HOWARD BERKES: The photo on the mantel is from a time when the Jones family was whole. And everybody in it is smiling. Judy Jones Petersen smiles, at first, as she pulls it down, holding her white toy Chihuahua in one hand and this treasured memory in the other.
Ms. JUDY JONES PETERSEN: My mother, this beautiful saint, this angel, has not only lost my sister and my dad, but the losing of my brother has really taken its greatest toll.
BERKES: Dean Jones was 50 when he died April 5th in the Upper Big Branch coal mine in West Virginia's Coal River Valley. And Judy was six when Dean and his twin brother were born.
Dr. Petersen: This family will never be the same again. This family is fractured. There's no healing this family.
BERKES: Petersen smiles again as she places the photo back on the mantel. Look at my beautiful brother, she says. With that image and that loss, Petersen traveled from her Charleston home Tuesday night to an auditorium an hour away, where other Upper Big Branch families gathered. It was finally time to hear the official explanation, in a preliminary form they were told, of how and why their loved ones died.
Dr. Petersen: I could never have believed that there could have been such neglect. To allow this mine to be so far out of compliance. And if everything would have been running properly, no life would have been lost that night.
BERKES: Dean Jones was at the far end of that blast with a crew of eight. He was the section boss with 30 years underground.
Dr. Petersen: My brother was an obsessive-compulsive person about these issues of safety. But unfortunately the company standard would not allow people like my brother to look after the safety of his men.
BERKES: Dean's mother-in-law testified before a congressional committee about alleged threats of dismissal when Jones stopped his crew from producing coal in unsafe conditions. She also testified before a federal grand jury.
Jones stayed on the job, his sister says, because his son has cystic fibrosis, and might be difficult to insure in another job. That's how Judy Jones Petersen explains the pressure miners in general may feel to quietly tolerate the conditions at Upper Big Branch. But she has no patience for mine owner Massey Energy for allegedly allowing such conditions to exist.
Dr. Petersen: Where is the integrity in this system? And that has to change. That culture must change. And the reason I'm doing this, Howard, is I can't change anything about the wounds that have occurred for my family. But I don't want any other family to have to suffer what my family has had to suffer.

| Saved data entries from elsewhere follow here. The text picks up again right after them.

/-- A run from a core that takes no further step is over, whatever the number of steps (R183). -/
theorem run_of_endOf {s : State} {e : RunEnd} (h : endOf s = some e) (n : Nat) : run n s = e := by
  cases n <;> simp [run, h]

theorem run_zero_running {s : State} (hf : s.fatal = none) (hh : s.halted = false) : run 0 s = .unfinished s := by
  simp [run, endOf_running hf hh]

/-- A run from a core that can step goes on from its next state (R183). -/
theorem run_succ_of_step {s t : State} (hf : s.fatal = none) (hh : s.halted = false) (h : step s = .next t) (n : Nat) :
    run (n + 1) s = run n t := by
  simp [run, endOf_running hf hh, h]

/-! ## NOP, HLT and the undefined opcodes -/

/-- NOP's step moves `pc` past the byte 00 (R150). -/
theorem step_of_nop {s : State} (hf : s.fatal = none) (hh : s.halted = false) (hop : s.memRead s.pc = 0x00#8) :
    step s = .next { s with pc := s.pc + 1#16 } :=
  step_of_opcodeForm_n hf hh (congrArg opcodeForm hop)

/-- HLT is the only instruction that changes `halted` (R33). -/
theorem eq_hlt_of_exec_halted_ne {i : Instr} {s t : State} (h : exec i s = .next t) (hne : t.halted ≠ s.halted) :
    i = .hlt := by
  cases exec_effect h with
  | hlt => rfl
  | nop | load | sta | stb | jump | noJump | push | pop | call | ret | incDec | cmp | alu => exact absurd (by simp) hne

/-- Settles O12: the fetch reads the opcode byte, and the implicit halt records it. -/
theorem undefinedOpcodeHaltsTheCore : Obligations.UndefinedOpcodeHaltsTheCore := by
  intro s hh hf hlo hhi
  rw [step_running s hf hh, fetch_of_opcodeForm_none ((opcodeForm_eq_none _).mpr ⟨hlo, hhi⟩)]
  rfl

/-- Settles O13: the byte 00 has no operands, and NOP's meaning is the state after its fetch. -/
theorem nopOnlyAdvancesPc : Obligations.NopOnlyAdvancesPc :=
  ⟨rfl, fun _ => rfl, fun _ hh hf hop => step_of_nop hf hh hop⟩

/-- Settles O14: HLT's step leaves a halted core, whose step is a no-op and whose run is over. -/
theorem hltHaltsTheCore : Obligations.HltHaltsTheCore := by
  refine ⟨rfl, fun _ => rfl, fun _ _ _ h hne => eq_hlt_of_exec_halted_ne h hne, fun s hh hf hop => ?_⟩
  exact ⟨_, step_of_opcodeForm_n hf hh (congrArg opcodeForm hop), rfl, step_halted _ hf rfl,
    run_of_endOf (endOf_halted hf rfl)⟩

/-- Settles O55, by induction on the number of steps: each is a NOP's, which leaves every cell 00. -/
theorem zeroMemoryHangs : Obligations.ZeroMemoryHangs := by
  intro s n hh hf hzero
  induction n generalizing s with
  | zero => simp [run_zero_running hf hh]
  | succ n ih =>
    have hpc : s.pc + 1#16 + BitVec.ofNat 16 n = s.pc + BitVec.ofNat 16 (n + 1) := by
      rw [BitVec.add_assoc, BitVec.ofNat_add, BitVec.add_comm 1#16]
    calc run (n + 1) s
        = run n { s with pc := s.pc + 1#16 } := run_succ_of_step hf hh (step_of_nop hf hh (hzero s.pc)) n
      _ = .unfinished { s with pc := s.pc + 1#16 + BitVec.ofNat 16 n } := ih { s with pc := s.pc + 1#16 } hh hf hzero
      _ = .unfinished { s with pc := s.pc + BitVec.ofNat 16 (n + 1) } := by rw [hpc]

end Sys2Proof.Machine
end

section
/-! SUPPORT. The core's only exception (60_exceptions.md R160 to R166): which instructions complete, the record of those
that do not, what a step of a core that is not fatal answers, and the fatal state for ever after. -/

namespace Sys2Proof.Machine

/-! ## The instructions that complete (R160) -/

theorem registerByteOk_eq_true (index : Byte) : registerByteOk index = true ↔ index.toNat ≤ 3 := by
  rw [registerByteOk, decide_eq_true_iff, Config.numRegs, Nat.lt_succ_iff]

/-- A check of a byte that names a register goes on with that register. -/
theorem exists_checkReg_eq (i : Instr) {index : Byte} (s : State) (go : Reg → Result)
    (h : registerByteOk index = true) : ∃ r, checkReg i index s go = go r := by
  obtain ⟨r, -, rfl⟩ := exists_regOfIndex index h
  exact ⟨r, checkReg_index i r s go⟩

theorem checkReg_completes {i : Instr} {index : Byte} {s : State} {go : Reg → Result}
    (h : registerByteOk index = true) (hgo : ∀ r, ∃ t, go r = .next t) : ∃ t, checkReg i index s go = .next t := by
  obtain ⟨r, hr⟩ := exists_checkReg_eq i s go h
  exact hr ▸ hgo r

theorem checkRegs_completes {i : Instr} {rd rs : Byte} {s : State} {go : Reg → Reg → Result}
    (h : (registerByteOk rd && registerByteOk rs) = true) (hgo : ∀ d e, ∃ t, go d e = .next t) :
    ∃ t, checkRegs i rd rs s go = .next t := by
  obtain ⟨hrd, hrs⟩ := Bool.and_eq_true_iff.mp h
  exact checkReg_completes hrd fun d => checkReg_completes hrs (hgo d)

/-- An instruction whose register bytes name registers answers a next state: the checks are the only exception. -/
theorem exec_of_wellFormed {i : Instr} (s : State) (h : i.wellFormed = true) : ∃ t, exec i s = .next t := by
  cases i with
  | add rd rs | sub rd rs | mul rd rs | mov rd rs | cmp rd rs | and rd rs | or rd rs | xor rd rs =>
    exact checkRegs_completes h fun _ _ => ⟨_, rfl⟩
  | not r | push r | pop r => exact checkReg_completes h fun _ => ⟨_, rfl⟩
  | nop | lda | ldb | ldi | inc | dec | sta | stb | jmp | jz | jnz | jc | jnc | je | jne | jl | jg | jb | ja | call
  | ret | hlt => exact ⟨_, rfl⟩

/-- Settles O39: every register check of a well-formed instruction passes. -/
theorem wellFormedInstructionsComplete : Obligations.WellFormedInstructionsComplete :=
  fun _ s h => exec_of_wellFormed s h

/-! ## The step (R166) -/

/-- Settles O15: a halted core and an undefined opcode byte answer a next state, and what the fetch reads as an
instruction completes or raises the exception by its register bytes. -/
theorem stepGoesOnOrRaisesFatalRegIndex : Obligations.StepGoesOnOrRaisesFatalRegIndex := by
  intro s hf
  cases hh : s.halted with
  | true => exact .inl ⟨s, step_halted s hf hh⟩
  | false =>
    rw [step_running s hf hh]
    rcases hfetch : fetch s with ⟨i | op, u⟩
    · cases hwf : i.wellFormed with
      | true => exact .inl (exec_of_wellFormed u hwf)
      | false =>
        obtain ⟨info, hfault⟩ := exec_of_not_wellFormed u hwf
        obtain ⟨rest, hdecode⟩ := decode_of_fetch hfetch
        exact .inr ⟨info, i, rest, hfault, rfl, hwf, hdecode⟩
    · exact .inl ⟨_, rfl⟩

/-! ## The record (R161, R162) -/

/-- The record of an instruction at `ipc`, in the state after its fetch. -/
theorem fatalInfoOf_eq {i : Instr} {s : State} {ipc : Word} (hpc : s.pc = ipc + BitVec.ofNat 16 (lengthOf i))
    (index : Byte) : fatalInfoOf i index s = ⟨ipc, opcodeOf i, index⟩ := by
  simp [fatalInfoOf, hpc]

/-- `rd` is checked first. -/
theorem checkRegs_bad_rd (i : Instr) {rd : Byte} (rs : Byte) (s : State) (go : Reg → Reg → Result)
    (h : registerByteOk rd = false) : checkRegs i rd rs s go = .fault (.fatalRegIndex (fatalInfoOf i rd s)) :=
  checkReg_bad i rd s _ h

theorem checkRegs_bad_rs (i : Instr) {rd rs : Byte} (s : State) (go : Reg → Reg → Result)
    (hrd : registerByteOk rd = true) (hrs : registerByteOk rs = false) :
    checkRegs i rd rs s go = .fault (.fatalRegIndex (fatalInfoOf i rs s)) := by
  obtain ⟨d, hd⟩ := exists_checkReg_eq i s (fun d => checkReg i rs s (go d)) hrd
  exact hd.trans (checkReg_bad i rs s (go d) hrs)

/-- The two-register instructions, each with its opcode byte (30_encoding.md R65). -/
def twoRegisterInstrs (rd rs : Byte) : List (Instr × Byte) :=
  [(.add rd rs, 0x06#8), (.sub rd rs, 0x07#8), (.mul rd rs, 0x08#8), (.mov rd rs, 0x0B#8), (.cmp rd rs, 0x0C#8),
    (.and rd rs, 0x18#8), (.or rd rs, 0x19#8), (.xor rd rs, 0x1A#8)]

/-- The one-register instructions, each with its opcode byte (30_encoding.md R65). -/
def oneRegisterInstrs (r : Byte) : List (Instr × Byte) := [(.not r, 0x1B#8), (.push r, 0x1C#8), (.pop r, 0x1D#8)]

/-- Each two-register instruction has three bytes and begins with the check of both operands. -/
theorem exec_of_mem_twoRegisterInstrs {rd rs : Byte} : ∀ p ∈ twoRegisterInstrs rd rs,
    opcodeOf p.1 = p.2 ∧ lengthOf p.1 = 3 ∧
      ∃ go : State → Reg → Reg → Result, ∀ s, exec p.1 s = checkRegs p.1 rd rs s (go s) := by
  simp only [twoRegisterInstrs, List.forall_mem_cons]
  refine ⟨?add, ?sub, ?mul, ?mov, ?cmp, ?and, ?or, ?xor, List.forall_mem_nil _⟩
  all_goals exact ⟨rfl, rfl, _, fun _ => rfl⟩

/-- Each one-register instruction has two bytes and begins with the check of its operand. -/
theorem exec_of_mem_oneRegisterInstrs {r : Byte} : ∀ p ∈ oneRegisterInstrs r,
    opcodeOf p.1 = p.2 ∧ lengthOf p.1 = 2 ∧
      ∃ go : State → Reg → Result, ∀ s, exec p.1 s = checkReg p.1 r s (go s) := by
  simp only [oneRegisterInstrs, List.forall_mem_cons]
  refine ⟨?not, ?push, ?pop, List.forall_mem_nil _⟩
  all_goals exact ⟨rfl, rfl, _, fun _ => rfl⟩

/-- Settles O38: the record of the first check that fails, with `ipc` and the opcode byte from the instruction's length
and encoding. -/
theorem fatalRecordNamesTheFirstBadByte : Obligations.FatalRecordNamesTheFirstBadByte := by
  refine fun ipc rd rs s => ⟨fun hpc => ⟨fun hrd p hp => ?rd, fun hrd hrs p hp => ?rs⟩, fun hpc hr p hp => ?r⟩
  case rd =>
    obtain ⟨hop, hlength, go, hexec⟩ := exec_of_mem_twoRegisterInstrs p hp
    rw [hexec, checkRegs_bad_rd _ _ _ _ ((registerByteOk_eq_false rd).2 hrd), fatalInfoOf_eq (hlength ▸ hpc), hop]
  case rs =>
    obtain ⟨hop, hlength, go, hexec⟩ := exec_of_mem_twoRegisterInstrs p hp
    rw [hexec, checkRegs_bad_rs _ _ _ ((registerByteOk_eq_true rd).2 hrd) ((registerByteOk_eq_false rs).2 hrs),
      fatalInfoOf_eq (hlength ▸ hpc), hop]
  case r =>
    obtain ⟨hop, hlength, go, hexec⟩ := exec_of_mem_oneRegisterInstrs p hp
    rw [hexec, checkReg_bad _ _ _ _ ((registerByteOk_eq_false rd).2 hr), fatalInfoOf_eq (hlength ▸ hpc), hop]

/-! ## The fatal state (R163, 10_state.md R34) -/

/-- The core was not fatal before a step that raises the exception: a fatal core's step answers the other fault. -/
theorem fatal_eq_none_of_step_fatalRegIndex {s : State} {info : FatalInfo}
    (h : step s = .fault (.fatalRegIndex info)) : s.fatal = none := by
  cases hf : s.fatal with
  | none => rfl
  | some held =>
    rw [step_fatal s held hf] at h
    cases h

/-- The turn in which the exception is raised leaves the core fatal with its record. -/
theorem hostTurn_of_step_fatalRegIndex {s : State} {info : FatalInfo} (h : step s = .fault (.fatalRegIndex info)) :
    hostTurn s = (fetch s).2.enterFatal info := by
  simp [hostTurn, fatal_eq_none_of_step_fatalRegIndex h, h]

/-- No number of turns changes a fatal core. -/
theorem hostTurns_of_fatal {s : State} {info : FatalInfo} (h : s.fatal = some info) (n : Nat) : hostTurns n s = s := by
  have hturn : hostTurn s = s := by simp [hostTurn, h]
  induction n with
  | zero => rfl
  | succ n ih => rw [hostTurns, hturn, ih]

BERKES: Petersen is a physician, so she knows suffering and physical trauma. And she was one of the few family members who asked to see battered remains.
Dr. Petersen: Because I wanted to know from a scientific point of view how much force was generated on my brother and try to make a decision about whether or not my brother suffered. And when I looked at my brother in the body bag, it was - my brother was unrecognizable to me.
BERKES: Massey Energy had planned to conduct its own family briefing today but postponed it until next Friday because of a winter storm. Judy Jones Petersen says she'll be there, with vastly different images of her brother Dean etched in her memory, and armed with tough questions.
Howard Berkes, NPR News, Beckley, West Virginia.